[Records drawn from a dataset]
>>>>>

/-! ### `writeCtrl` -/

@[simp] theorem writeCtrl_opa (v : Nat) (s : State) : (writeCtrl v s).opa = s.opa := rfl
@[simp] theorem writeCtrl_opb (v : Nat) (s : State) : (writeCtrl v s).opb = s.opb := rfl
@[simp] theorem writeCtrl_opc (v : Nat) (s : State) : (writeCtrl v s).opc = s.opc := rfl
@[simp] theorem writeCtrl_res0 (v : Nat) (s : State) : (writeCtrl v s).res0 = s.res0 := rfl
@[simp] theorem writeCtrl_res1 (v : Nat) (s : State) : (writeCtrl v s).res1 = s.res1 := rfl
@[simp] theorem writeCtrl_res2 (v : Nat) (s : State) : (writeCtrl v s).res2 = s.res2 := rfl
@[simp] theorem writeCtrl_cmd (v : Nat) (s : State) : (writeCtrl v s).cmd = s.cmd := rfl
@[simp] theorem writeCtrl_busy (v : Nat) (s : State) : (writeCtrl v s).busy = s.busy := rfl
@[simp] theorem writeCtrl_done (v : Nat) (s : State) : (writeCtrl v s).done = s.done := rfl
@[simp] theorem writeCtrl_accerr (v : Nat) (s : State) : (writeCtrl v s).accerr = s.accerr := rfl
@[simp] theorem writeCtrl_errcode (v : Nat) (s : State) : (writeCtrl v s).errcode = s.errcode := rfl
@[simp] theorem writeCtrl_ie (v : Nat) (s : State) : (writeCtrl v s).ie = v.testBit 0 := rfl
@[simp] theorem writeCtrl_errinfo (v : Nat) (s : State) : (writeCtrl v s).errinfo = s.errinfo := rfl
@[simp] theorem writeCtrl_retrylim (v : Nat) (s : State) : (writeCtrl v s).retrylim = s.retrylim := rfl
@[simp] theorem writeCtrl_efix (v : Nat) (s : State) : (writeCtrl v s).efix = s.efix := rfl
@[simp] theorem writeCtrl_tries (v : Nat) (s : State) : (writeCtrl v s).tries = s.tries := rfl
@[simp] theorem writeCtrl_buf (v : Nat) (s : State) : (writeCtrl v s).buf = s.buf := rfl
@[simp] theorem writeCtrl_abortreq (v : Nat) (s : State) : (writeCtrl v s).abortreq = (s.abortreq || (v.testBit 1 && s.busy)) := rfl
@[simp] theorem writeCtrl_genkey (v : Nat) (s : State) : (writeCtrl v s).genkey = s.genkey := rfl
@[simp] theorem writeCtrl_hRdata (v : Nat) (s : State) : (writeCtrl v s).hRdata = s.hRdata := rfl
@[simp] theorem writeCtrl_cfg (v : Nat) (s : State) : (writeCtrl v s).cfg = s.cfg := rfl
@[simp] theorem writeCtrl_script (v : Nat) (s : State) : (writeCtrl v s).script = s.script := rfl
@[simp] theorem writeCtrl_source (v : Nat) (s : State) : (writeCtrl v s).source = s.source := rfl
@[simp] theorem writeCtrl_outstanding (v : Nat) (s : State) : (writeCtrl v s).outstanding = s.outstanding := rfl
@[simp] theorem writeCtrl_freeCount (v : Nat) (s : State) : (writeCtrl v s).freeCount = s.freeCount := rfl

/-! ### `resetInput` -/

@[simp] theorem resetInput_opa (s : State) : (resetInput s).opa = 0 := rfl
@[simp] theorem resetInput_opb (s : State) : (resetInput s).opb = 0 := rfl
@[simp] theorem resetInput_opc (s : State) : (resetInput s).opc = 0 := rfl
@[simp] theorem resetInput_res0 (s : State) : (resetInput s).res0 = 0 := rfl
@[simp] theorem resetInput_res1 (s : State) : (resetInput s).res1 = 0 := rfl
@[simp] theorem resetInput_res2 (s : State) : (resetInput s).res2 = 0 := rfl
@[simp] theorem resetInput_cmd (s : State) : (resetInput s).cmd = 0 := rfl
@[simp] theorem resetInput_busy (s : State) : (resetInput s).busy = false := rfl
@[simp] theorem resetInput_done (s : State) : (resetInput s).done = false := rfl
@[simp] theorem resetInput_accerr (s : State) : (resetInput s).accerr = false := rfl
@[simp] theorem resetInput_errcode (s : State) : (resetInput s).errcode = .none := rfl
@[simp] theorem resetInput_ie (s : State) : (resetInput s).ie = false := rfl
@[simp] theorem resetInput_errinfo (s : State) : (resetInput s).errinfo = 0 := rfl
@[simp] theorem resetInput_retrylim (s : State) : (resetInput s).retrylim = 0 := rfl
@[simp] theorem resetInput_efix (s : State) : (resetInput s).efix = s.cfg.efixReset := rfl
@[simp] theorem resetInput_tries (s : State) : (resetInput s).tries = 0 := rfl
@[simp] theorem resetInput_buf (s : State) : (resetInput s).buf = ⟨[]⟩ := rfl
@[simp] theorem resetInput_abortreq (s : State) : (resetInput s).abortreq = false := rfl
@[simp] theorem resetInput_genkey (s : State) : (resetInput s).genkey = none := rfl
@[simp] theorem resetInput_hRdata (s : State) : (resetInput s).hRdata = s.hRdata := rfl
@[simp] theorem resetInput_cfg (s : State) : (resetInput s).cfg = s.cfg := rfl
@[simp] theorem resetInput_script (s : State) : (resetInput s).script = s.script := rfl
@[simp] theorem resetInput_source (s : State) : (resetInput s).source = s.source := rfl
@[simp] theorem resetInput_outstanding (s : State) : (resetInput s).outstanding = none := rfl
@[simp] theorem resetInput_freeCount (s : State) : (resetInput s).freeCount = s.freeCount := rfl

/-! ### `afterReading`: only the count of free values may change -/

@[simp] theorem afterReading_opa (b : Bool) (s : State) : (afterReading b s).opa = s.opa := by cases b <;> rfl
@[simp] theorem afterReading_opb (b : Bool) (s : State) : (afterReading b s).opb = s.opb := by cases b <;> rfl
@[simp] theorem afterReading_opc (b : Bool) (s : State) : (afterReading b s).opc = s.opc := by cases b <;> rfl
@[simp] theorem afterReading_res0 (b : Bool) (s : State) : (afterReading b s).res0 = s.res0 := by cases b <;> rfl
@[simp] theorem afterReading_res1 (b : Bool) (s : State) : (afterReading b s).res1 = s.res1 := by cases b <;> rfl
@[simp] theorem afterReading_res2 (b : Bool) (s : State) : (afterReading b s).res2 = s.res2 := by cases b <;> rfl
@[simp] theorem afterReading_cmd (b : Bool) (s : State) : (afterReading b s).cmd = s.cmd := by cases b <;> rfl
@[simp] theorem afterReading_busy (b : Bool) (s : State) : (afterReading b s).busy = s.busy := by cases b <;> rfl
@[simp] theorem afterReading_done (b : Bool) (s : State) : (afterReading b s).done = s.done := by cases b <;> rfl
@[simp] theorem afterReading_accerr (b : Bool) (s : State) : (afterReading b s).accerr = s.accerr := by cases b <;> rfl
@[simp] theorem afterReading_errcode (b : Bool) (s : State) : (afterReading b s).errcode = s.errcode := by cases b <;> rfl
@[simp] theorem afterReading_ie (b : Bool) (s : State) : (afterReading b s).ie = s.ie := by cases b <;> rfl
@[simp] theorem afterReading_errinfo (b : Bool) (s : State) : (afterReading b s).errinfo = s.errinfo := by cases b <;> rfl
@[simp] theorem afterReading_retrylim (b : Bool) (s : State) : (afterReading b s).retrylim = s.retrylim := by cases b <;> rfl
@[simp] theorem afterReading_efix (b : Bool) (s : State) : (afterReading b s).efix = s.efix := by cases b <;> rfl
@[simp] theorem afterReading_tries (b : Bool) (s : State) : (afterReading b s).tries = s.tries := by cases b <;> rfl
@[simp] theorem afterReading_buf (b : Bool) (s : State) : (afterReading b s).buf = s.buf := by cases b <;> rfl
@[simp] theorem afterReading_abortreq (b : Bool) (s : State) : (afterReading b s).abortreq = s.abortreq := by cases b <;> rfl
@[simp] theorem afterReading_genkey (b : Bool) (s : State) : (afterReading b s).genkey = s.genkey := by cases b <;> rfl
@[simp] theorem afterReading_hRdata (b : Bool) (s : State) : (afterReading b s).hRdata = s.hRdata := by cases b <;> rfl
@[simp] theorem afterReading_cfg (b : Bool) (s : State) : (afterReading b s).cfg = s.cfg := by cases b <;> rfl
@[simp] theorem afterReading_script (b : Bool) (s : State) : (afterReading b s).script = s.script := by cases b <;> rfl
@[simp] theorem afterReading_source (b : Bool) (s : State) : (afterReading b s).source = s.source := by cases b <;> rfl
@[simp] theorem afterReading_outstanding (b : Bool) (s : State) : (afterReading b s).outstanding = s.outstanding := by cases b <;> rfl
@[simp] theorem afterReading_true (s : State) : afterReading true s = s := rfl
@[simp] theorem afterReading_false (s : State) :
    afterReading false s = { s with freeCount := s.freeCount + 1 } := rfl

<<<<<

• Task item:
Each line above that includes "freeCount" should be shown.

• Response to this exercise:
@[simp] theorem writeCtrl_freeCount (v : Nat) (s : State) : (writeCtrl v s).freeCount = s.freeCount := rfl
@[simp] theorem resetInput_freeCount (s : State) : (resetInput s).freeCount = s.freeCount := rfl
    afterReading false s = { s with freeCount := s.freeCount + 1 } := rfl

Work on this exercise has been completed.